If both the top and bottom line growth rate next year slows to 37.5%, and falls by 7.5% every year thereafter until a final rate of growth of 15%, by 2011 AKAM will have revenues of about $1.5b and EPS of $3.05, and will have grown at a 26% average for the next four years; The stock closed today at $43.

These are verbatim exchanges from last week’s AKAM call with my highlights:

Analyst (Kept anonymous to avoid unnecessary embarrassment): Just from a high level perspective, I think you’ve trained the Street here that you guys put up good results and typically there’s an expectation [inaudible] numbers move up. If you look back at this quarter, is there something that surprised you in the market? Are we kind of going through the hypergrowth phase of this? Is there some change fundamentally out there?

CEO Paul Sagan: No, actually, I was very pleased with the results. What we said last year – in the first half of the year is, we were surprised at how fast the market was accelerating. I think if you look at our guidance this year it was for some pretty bold growth. If you look at the mid range, it’s almost 45% revenue growth and now that we reported a quarter almost a third of the way through the year, we still feel very comfortable that we’re going to see what I think is exceptionally strong growth off of a large number last year and even stronger expansion on the bottom line. So, no, I don’t see anything fundamentally different and extremely pleased with the performance. I think that some people may have gotten very comfortable with the fact that we kept beating the guidance early last year and decided well, that’s just the way the world works and we kept saying over and over again, we used the same methodology. We’re conservative, we’re trying to understand what’s going on in our business, we moved the guidance up very strongly that part of last year because we had confidence in the numbers, and we continue to have confidence in the numbers and people should listen really carefully to what we say.

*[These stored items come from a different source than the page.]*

-- ==== Sys2Proof/Laws/Pipeline.lean ====
section
/-! SUPPORT. Laws of the cycle level: for each function of a cycle, which part of the state it can change. -/

namespace Sys2Proof.Machine

/-! ## The memory system changes the store, the caches and the fault record only (R221) -/

/-- `t` is `s` but for the store, the caches and the fault record. -/
def State.SameCore (s t : State) : Prop :=
  t = { s with store := t.store, icache := t.icache, dcache := t.dcache, fault := t.fault }

theorem sameCore_refl (s : State) : s.SameCore s := rfl

theorem sameCore_trans {s t u : State} (h : s.SameCore t) (h' : t.SameCore u) : s.SameCore u := by
  unfold State.SameCore at *
  rw [h']
  rw [h]

theorem sameCore_raise (s : State) (f : Fault) : s.SameCore (s.raise f) := by
  unfold State.raise State.SameCore
  split <;> rfl

theorem sameCore_withCache (s : State) (c : Client) (k : Cache) : s.SameCore (s.withCache c k) := by cases c <;> rfl

theorem sameCore_withQueue (s : State) (c : Client) (q : List Transaction) : s.SameCore (s.withQueue c q) := by
  cases c <;> rfl

theorem sameCore_andThen {r s : State} {next : State → State} (hs : r.SameCore s)
    (hn : s.fault = none → s.SameCore (next s)) : r.SameCore (s.andThen next) :=
  andThen_induct hs fun h => sameCore_trans hs (hn h)

theorem storeSend_sameCore (kind : Access) (addr : Word) (n : Nat) (v : Word) (c : Client) (s : State) :
    s.SameCore (storeSend kind addr n v c s) := by
  unfold storeSend
  split
  · exact sameCore_raise _ _
  · rfl

theorem storePerform_sameCore (s : State) : s.SameCore (storePerform s) := by
  unfold storePerform
  split <;> rfl

theorem storeClock_sameCore (s : State) : s.SameCore (storeClock s) := by
  unfold storeClock
  split
  · dsimp only
    split
    · split
      · exact sameCore_trans (t := { s with store := { s.store with countdown := s.store.countdown - 1 } }) rfl
          (sameCore_raise _ _)
      · exact sameCore_trans (t := { s with store := { s.store with countdown := s.store.countdown - 1 } }) rfl
          (storePerform_sameCore _)
    · rfl
  · rfl

theorem performRequest_sameCore (c : Client) (set way : Nat) (s : State) : s.SameCore (performRequest c set way s) := by
  unfold performRequest
  dsimp only
  split
  · exact sameCore_raise _ _
  · split <;> exact sameCore_withCache _ _ _

theorem issueBeat_sameCore (c : Client) (t : Transaction) (rest : List Transaction) (s : State) :
    s.SameCore (issueBeat c t rest s) := by
  unfold issueBeat
  split
  · exact sameCore_withQueue _ _ _
  · refine sameCore_andThen ?_ fun _ => sameCore_withQueue _ _ _
    split <;> exact storeSend_sameCore _ _ _ _ _ _

theorem collectBeat_sameCore (c : Client) (t : Transaction) (s : State) : s.SameCore (collectBeat c t s) := by
  cases c <;> rfl

theorem completeTransaction_sameCore (c : Client) (t : Transaction) (s : State) :
    s.SameCore (completeTransaction c t s) := by
  unfold completeTransaction
  split
  · exact sameCore_refl s
  · exact sameCore_trans (sameCore_withCache _ _ _) (performRequest_sameCore _ _ _ _)

theorem processQueue_sameCore (c : Client) (q : List Transaction) (s : State) : s.SameCore (processQueue c q s) := by
  induction q generalizing s with
  | nil => exact sameCore_withQueue _ _ _
  | cons t rest ih =>
    unfold processQueue
    split
    · split
      · dsimp only
        split
        · exact sameCore_andThen (sameCore_trans (sameCore_trans (collectBeat_sameCore _ _ _) (sameCore_withQueue _ _ _))
            (completeTransaction_sameCore _ _ _)) fun _ => ih _
        · exact sameCore_trans (collectBeat_sameCore _ _ _) (issueBeat_sameCore _ _ _ _)
      · exact sameCore_withQueue _ _ _
    · exact issueBeat_sameCore _ _ _ _

theorem processCache_sameCore (c : Client) (s : State) : s.SameCore (processCache c s) := processQueue_sameCore _ _ _

theorem cacheMiss_sameCore (c : Client) (addr : Word) (s : State) : s.SameCore (cacheMiss c addr s) :=
  sameCore_withCache _ _ _

theorem cacheSend_sameCore (c : Client) (kind : Access) (addr : Word) (n : Nat) (v : Word) (s : State) :
    s.SameCore (cacheSend c kind addr n v s) := by
  unfold cacheSend
  dsimp only
  split
  · exact sameCore_raise _ _
  · split
    · exact sameCore_trans (sameCore_withCache _ _ _) (performRequest_sameCore _ _ _ _)
    · exact sameCore_trans (sameCore_trans (sameCore_withCache _ _ _) (cacheMiss_sameCore _ _ _)) (processCache_sameCore _ _)

/-- Phase 1 reads and writes no latch, register or wire (R221). -/
theorem phaseMemory_sameCore (s : State) : s.SameCore (phaseMemory s) :=
  sameCore_andThen (sameCore_andThen (storeClock_sameCore s) fun _ => processCache_sameCore _ _) fun _ =>
    processCache_sameCore _ _

/-! ## One cache's work leaves the other cache alone -/

/-- The other client. -/
def Client.other : Client → Client
  | .I => .D
  | .D => .I

@[simp] theorem withCache_cache_other (s : State) (c : Client) (k : Cache) :
    (s.withCache c k).cache c.other = s.cache c.other := by
  cases c <;> rfl

@[simp] theorem withQueue_cache_other (s : State) (c : Client) (q : List Transaction) :
    (s.withQueue c q).cache c.other = s.cache c.other := by
  cases c <;> rfl

@[simp] theorem raise_cache (s : State) (f : Fault) (c : Client) : (s.raise f).cache c = s.cache c := by
  cases c <;> simp [State.cache]

@[simp] theorem raise_geometry (s : State) (f : Fault) (c : Client) : (s.raise f).geometry c = s.geometry c := by
  cases c <;> simp [State.geometry]

theorem sameCore_cfg {s t : State} (h : s.SameCore t) : t.cfg = s.cfg := by rw [h]

theorem sameCore_geometry {s t : State} (h : s.SameCore t) (c : Client) : t.geometry c = s.geometry c := by
  cases c <;> simp only [State.geometry, sameCore_cfg h]

theorem storeSend_cache (kind : Access) (addr : Word) (n : Nat) (v : Word) (c d : Client) (s : State) :
    (storeSend kind addr n v c s).cache d = s.cache d := by
  unfold storeSend
  split
  · simp
  · cases d <;> rfl

theorem storeClock_cache (s : State) (d : Client) : (storeClock s).cache d = s.cache d := by
  unfold storeClock
  split
  · dsimp only
    split
    · split
      · rw [raise_cache]; cases d <;> rfl
      · unfold storePerform; split <;> cases d <;> rfl
    · cases d <;> rfl
  · rfl

theorem performRequest_other (c : Client) (set way : Nat) (s : State) :
    (performRequest c set way s).cache c.other = s.cache c.other := by
  unfold performRequest
  dsimp only
  split
  · simp
  · split <;> simp

theorem performRequest_store (c : Client) (set way : Nat) (s : State) : (performRequest c set way s).store = s.store := by
  unfold performRequest
  dsimp only
  split
  · simp
  · split <;> simp

theorem issueBeat_other (c : Client) (t : Transaction) (rest : List Transaction) (s : State) :
    (issueBeat c t rest s).cache c.other = s.cache c.other := by
  unfold issueBeat
  split
  · simp
  · dsimp only
    refine andThen_induct (P := fun u => u.cache c.other = s.cache c.other) ?_ fun _ => ?_
    · split <;> exact storeSend_cache _ _ _ _ _ _ _
    · rw [withQueue_cache_other]
      split <;> exact storeSend_cache _ _ _ _ _ _ _

theorem collectBeat_other (c : Client) (t : Transaction) (s : State) :
    (collectBeat c t s).cache c.other = s.cache c.other := by
  cases c <;> rfl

Analyst (Also kept anonymous to avoid unnecessary embarrassment, even though given the prior question it might serve her well to be publicly embarrassed): Okay. And then if I can just follow-up on Todd’s question, so this is the first quarter in six quarters you haven’t been over the high end of guidance for the quarter. And I heard what you just said about you say over and over you can’t keep beating and raising. I’m wondering was there any disappointment for you internally in this quarter and did anything change between the time you gave guidance in January when presumably some of the prices on the renewals in December were set and the current time...

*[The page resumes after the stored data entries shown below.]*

/-! ## The Memory Unit's clock (R221) -/

theorem ordered_processCache (c : Client) {s : State} (hl : s.cfg.legal = true) (h0 : s.fault = none) (ha : s.Arrays)
    (h : s.Ordered) :
    (processCache c s).Ordered ∧ (processCache c s).fault = none ∧
      ((s.cache c).busy = false → ((processCache c s).cache c).busy = false) :=
  ordered_processQueue c _ hl h0 ha h rfl

/-- Phase 1 keeps the order unless the store faults; it raises no `ContentionFault`, and a cache that is not busy stays so. -/
theorem ordered_phaseMemory {s : State} (hl : s.cfg.legal = true) (h0 : s.fault = none) (ha : s.Arrays) (h : s.Ordered) :
    ((phaseMemory s).fault = none → (phaseMemory s).Ordered ∧
      ∀ c, (s.cache c).busy = false → ((phaseMemory s).cache c).busy = false) ∧
    ∀ cycle busyUnit, (phaseMemory s).fault ≠ some (.contention cycle busyUnit) := by
  obtain ⟨h1, h2⟩ := ordered_storeClock h0 h
  have ha1 := arrays_storeClock ha
  have hl1 : (storeClock s).cfg.legal = true := by rw [sameCore_cfg (storeClock_sameCore s)]; exact hl
  cases hf : (storeClock s).fault with
  | some f =>
    have e : phaseMemory s = storeClock s := by
      unfold phaseMemory
      rw [andThen_of_some hf, andThen_of_some hf]
    rw [e]
    exact ⟨fun hn => absurd (hf.symm.trans hn) (by simp), h2⟩
  | none =>
    obtain ⟨i1, i2, i3⟩ := ordered_processCache .I hl1 hf ha1 (h1 hf)
    have hl2 : (processCache .I (storeClock s)).cfg.legal = true := by
      rw [sameCore_cfg (processCache_sameCore _ _)]
      exact hl1
    obtain ⟨d1, d2, d3⟩ := ordered_processCache .D hl2 i2 (arrays_processQueue _ _ ha1) i1
    have e : phaseMemory s = processCache .D (processCache .I (storeClock s)) := by
      unfold phaseMemory
      rw [andThen_of_none hf, andThen_of_none i2]
    rw [e]
    refine ⟨fun _ => ⟨d1, fun c hb => ?_⟩, fun _ _ he => absurd (d2.symm.trans he) (by simp)⟩
    cases c with
    | I =>
      have : (processCache .D (processCache .I (storeClock s))).cache .I = (processCache .I (storeClock s)).cache .I :=
        processQueue_other .D _ _
      rw [this]
      exact i3 (by rw [storeClock_cache]; exact hb)
    | D =>
      apply d3
      have : (processCache .I (storeClock s)).cache .D = (storeClock s).cache .D := processQueue_other .I _ _
      rw [this, storeClock_cache]
      exact hb

/-! ## The clients: M and F (R224, R228) -/

/-- An access aligned to a divisor of the line size stays in its line. -/
theorem inLine_of_dvd {L a b : Nat} (hL : 0 < L) (ha : b ∣ a) (hb : b ∣ L) : a % L + b ≤ L := by
  have h1 : a % L < L := Nat.mod_lt _ hL
  obtain ⟨x, hx⟩ : b ∣ a % L := (Nat.dvd_mod_iff hb).2 ha
  obtain ⟨y, hy⟩ := hb
  rw [hx, hy] at h1 ⊢
  have h2 : x < y := Nat.lt_of_mul_lt_mul_left h1
  calc b * x + b = b * (x + 1) := by ring
    _ ≤ b * y := Nat.mul_le_mul_left _ h2

/-- Every beat of an aligned access stays in one line of the data cache (R224, R277). -/
theorem beat_inLine {s : State} {i : Record} (hl : s.cfg.legal = true) (hs : i.size = 1 ∨ i.size = 2 ∨ i.size = 4)
    (ha : i.addr.toNat % i.size = 0) (k : Nat) :
    lineOffset s.cfg.dcache (beatAddr s.cfg i k).toNat + beatSize s.cfg i ≤ s.cfg.dcache.lineSize := by
  have hg := legal_fits hl .D
  have hL : 4 ∣ s.cfg.dcache.lineSize := Nat.dvd_of_mod_eq_zero hg.four
  have hp : s.cfg.portBeat = 1 ∨ s.cfg.portBeat = 2 ∨ s.cfg.portBeat = 4 := by
    have h2 := hl
    simp [Config.legal, isBeatWidth] at h2
    tauto
  have hb4 : beatSize s.cfg i ∣ 4 := by
    unfold beatSize
    rcases hp with e | e | e <;> rcases hs with e' | e' | e' <;> rw [e, e'] <;> decide
  refine inLine_of_dvd hg.line ?_ (hb4.trans hL)
  have h1 : beatSize s.cfg i ∣ i.addr.toNat := by
    have : beatSize s.cfg i ∣ i.size := by
      unfold beatSize
      rcases hp with e | e | e <;> rcases hs with e' | e' | e' <;> rw [e, e'] <;> decide
    exact this.trans (Nat.dvd_of_mod_eq_zero ha)
  have h2 : beatSize s.cfg i ∣ k * s.cfg.portBeat := by
    have : beatSize s.cfg i ∣ s.cfg.portBeat := by
      unfold beatSize
      rcases hp with e | e | e <;> rcases hs with e' | e' | e' <;> rw [e, e'] <;> decide
    exact this.trans (Nat.dvd_mul_left _ _)
  have h3 : beatSize s.cfg i ∣ 2 ^ 32 := hb4.trans (by decide)
  unfold beatAddr
  rw [BitVec.toNat_add, BitVec.toNat_ofNat]
  exact (Nat.dvd_mod_iff h3).2 (Nat.dvd_add h1 ((Nat.dvd_mod_iff h3).2 h2))

/-- Only the fields it names matter to the order. -/
theorem ordered_consumeBeat (i : Record) {s : State} (h : s.Ordered) : (consumeBeat i s).Ordered := by
  unfold consumeBeat
  split
  · dsimp only
    split
    · exact ordered_congr (s := s) rfl rfl rfl rfl h
    · exact ordered_congr (s := s) rfl rfl rfl rfl h
  · exact ordered_congr (s := s) rfl rfl rfl rfl h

CEO Paul Sagan: Let me stop you right there. No, we always tell you exactly what we think is going to happen. We got some very pleasant surprises last year and we explained why the phenomenon that we thought was going on that we then captured in our guidance going forward. We gave what we thought was accurate guidance and actually we came in exactly there, so were very pleased. In fact I’d like to be exactly right on it, like to give you an exact dollar and exact penny number and then hit it because it says we can understand everything that’s going on in our business. We came in near the high end of the range. I thought it was a very strong quarter and we continue to be very optimistic about the year.

In my humble opinion, the two borderline demented questions you read above encapsulate the reason why the stock is down $12 in five days, and why I’m back into the stock and hoping for lower prices still to get even longer. Who says analysts cannot hand us some good opportunities.


Editors' Note: Both the Author and several HAFN Affiliates own AKAM.